═══ Dataset ═══
-- ==== Sys2Proof/Certificates/Slice0/Obligations.lean ====
section
/-! DEFINITION. The statements for the provers: what the commands of every family do, what the machine keeps, where a command has to
wait or is turned away. A statement names the rules it follows; the frames name what stays. -/

open Sys2Proof Sys2Proof.Machine

/-- R55 and R54: loss of supply, and nPOR held low, switch every leg and every safety output off and put the module in reset; the LVSW latch
keeps its state (R62), the journal stays, the last fault record is written (Table 2-8). -/
def Obligations.SupplyLossAndResetSwitchEverythingOff : Prop :=
  ∀ s : State,
    (s.dev.powered = true → ∃ t, exec .supplyLoss s = .next t ∧ t.dev.powered = false ∧ t.live = false ∧ t.Dark ∧ s.Lasts t
      ∧ t.store.lastRecord = s.store.journal.head?) ∧
    (s.dev.powered = true → s.dev.nporLow = false → ∃ t, exec .nporReset s = .next t ∧ t.dev.nporLow = true ∧ t.live = false ∧ t.Dark
      ∧ s.Lasts t ∧ t.store.lastRecord = s.store.journal.head?)

/-- Table 2-6, R29, R54, R72: VSUP rising through 8.6 V with nPOR high, and nPOR going high with VSUP present, bring the device out of reset
into POWERUP with device time at 0, everything off, and BOOT_CAUSE naming the cause. -/
def Obligations.StartLeavesResetIntoPowerup : Prop :=
  ∀ s : State,
    (s.dev.powered = false → s.dev.nporLow = false → ∃ t, exec .vsupStart s = .next t ∧ t.dev.powered = true ∧ t.dev.state = .powerup
      ∧ t.time.now = 0 ∧ t.Dark ∧ s.Lasts t ∧ t.reg Item.DEV.BOOT_CAUSE = nw (if s.store.supplied then s.dev.cause else 0)) ∧
    (s.dev.powered = true → s.dev.nporLow = true → ∃ t, exec .nporRelease s = .next t ∧ t.dev.nporLow = false ∧ t.dev.state = .powerup
      ∧ t.time.now = 0 ∧ t.Dark ∧ s.Lasts t ∧ t.reg Item.DEV.BOOT_CAUSE = nw s.dev.cause)

/-- R387, R86: WAKE high for 10 ms with the LVSW latch open closes it, a shorter one does nothing; in TRANSPORT the device leaves reset
into POWERUP and device time goes on from the count of the always-on part, so that it never steps backward. -/
def Obligations.WakeClosesTheLatch : Prop :=
  ∀ (s : State) (elapsed ms : Nat),
    (s.dev.powered = true → s.lv.latchOpen = true → 10 ≤ ms → ∃ t, exec (.wake elapsed ms) s = .next t ∧ t.lv.latchOpen = false
      ∧ (s.dev.state = .transport → s.dev.nporLow = false → t.dev.state = .powerup ∧ t.time.now = s.time.now + elapsed ∧ t.Dark)
      ∧ (s.dev.state ≠ .transport → t.dev.state = s.dev.state ∧ t.leg = s.leg ∧ t.sheaf = s.sheaf)) ∧
    (ms < 10 → ∃ t, exec (.wake elapsed ms) s = .next t ∧ t.lv = s.lv ∧ t.dev.state = s.dev.state ∧ t.leg = s.leg
      ∧ t.sheaf = s.sheaf)

/-- Tables 2-5, 2-9 and 15-5, R58, R225, R408, R433, R438, R522: the supply warnings, a short of a supply output, a port current outside its
limits, a starved background input, a discrepancy of the STO inputs and an overdue path test raise their class-W source on an idle unit and
stop nothing. -/
def Obligations.WarningsStopNothing : Prop :=
  ∀ s : State, s.live = true →
    (∀ mv, 8200 ≤ mv → mv ≤ 9000 → s.Notices (unitOf Kind.device 0) 16 →
      ∃ t, exec (.vsupLowOperation mv) s = .next t ∧ s.WarnsOnly t (unitOf Kind.device 0) 16) ∧
    (∀ mv, 60000 ≤ mv → mv ≤ 64000 → s.Notices (unitOf Kind.device 0) 17 →
      ∃ t, exec (.vsupHighOperation mv) s = .next t ∧ s.WarnsOnly t (unitOf Kind.device 0) 17) ∧
    (∀ powers : List Nat, s.regN Item.DEV.GATE_PWR_WARN < powers.sum → s.Notices (unitOf Kind.device 0) 19 →
      ∃ t, exec (.gatePowerWarning powers) s = .next t ∧ s.WarnsOnly t (unitOf Kind.device 0) 19) ∧
    (∀ (o : Fin 6) ma, o.val < 2 → s.Notices (unitOf Kind.device 0) 25 →
      ∃ t, exec (.supplyOutputShort o true ma) s = .next t ∧ s.WarnsOnly t (unitOf Kind.device 0) 25) ∧
    (∀ (o : Fin 6) short ma, 2 ≤ o.val → s.portSupplyOn (o.val - 2) = true → s.Notices (unitOf Kind.port (o.val - 2)) 18 →
      short = true ∨ ma < s.regN (Item.POS.SUP_IMIN (o.val - 2)) ∨ s.regN (Item.POS.SUP_IMAX (o.val - 2)) < ma →
      ∃ t, exec (.supplyOutputShort o short ma) s = .next t ∧ s.WarnsOnly t (unitOf Kind.port (o.val - 2)) 18) ∧
    (∀ (c : Fin 16) (i : Fin 8), bitOf (s.reg (Item.ADCF.BG_MASK c)) i = true → s.Notices (unitOf Kind.fast c) 17 →
      ∃ t, exec (.backgroundStarve c i) s = .next t ∧ s.WarnsOnly t (unitOf Kind.fast c) 17) ∧
    (∀ since, s.sup.differSince = some since → s.sup.discrepancy = false → s.Notices (unitOf Kind.supervisor 0) 16 →
      ∃ t, exec .stoDiscrepancy s = .next t ∧ s.WarnsOnly t (unitOf Kind.supervisor 0) 16 ∧ t.sup.discrepancy = true
        ∧ since + s.regN Item.SAFE.STO_DISC_T * 1000000 ≤ t.time.now) ∧
    (s.sup.pathAgeRaised = false → s.Notices (unitOf Kind.supervisor 0) 17 →
      ∃ t, exec .pathAgeExceeded s = .next t ∧ s.WarnsOnly t (unitOf Kind.supervisor 0) 17 ∧ t.sup.pathAgeRaised = true
        ∧ s.sup.pathAt + s.regN Item.SAFE.PATH_AGE_MAX * 3600000000000 < t.time.now)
═══
* _Task item_: This exercise needs every line of the listing that contains the word "powered".

* _Your solution_:
    (s.dev.powered = true → ∃ t, exec .supplyLoss s = .next t ∧ t.dev.powered = false ∧ t.live = false ∧ t.Dark ∧ s.Lasts t
    (s.dev.powered = true → s.dev.nporLow = false → ∃ t, exec .nporReset s = .next t ∧ t.dev.nporLow = true ∧ t.live = false ∧ t.Dark
    (s.dev.powered = false → s.dev.nporLow = false → ∃ t, exec .vsupStart s = .next t ∧ t.dev.powered = true ∧ t.dev.state = .powerup
    (s.dev.powered = true → s.dev.nporLow = true → ∃ t, exec .nporRelease s = .next t ∧ t.dev.nporLow = false ∧ t.dev.state = .powerup
    (s.dev.powered = true → s.lv.latchOpen = true → 10 ≤ ms → ∃ t, exec (.wake elapsed ms) s = .next t ∧ t.lv.latchOpen = false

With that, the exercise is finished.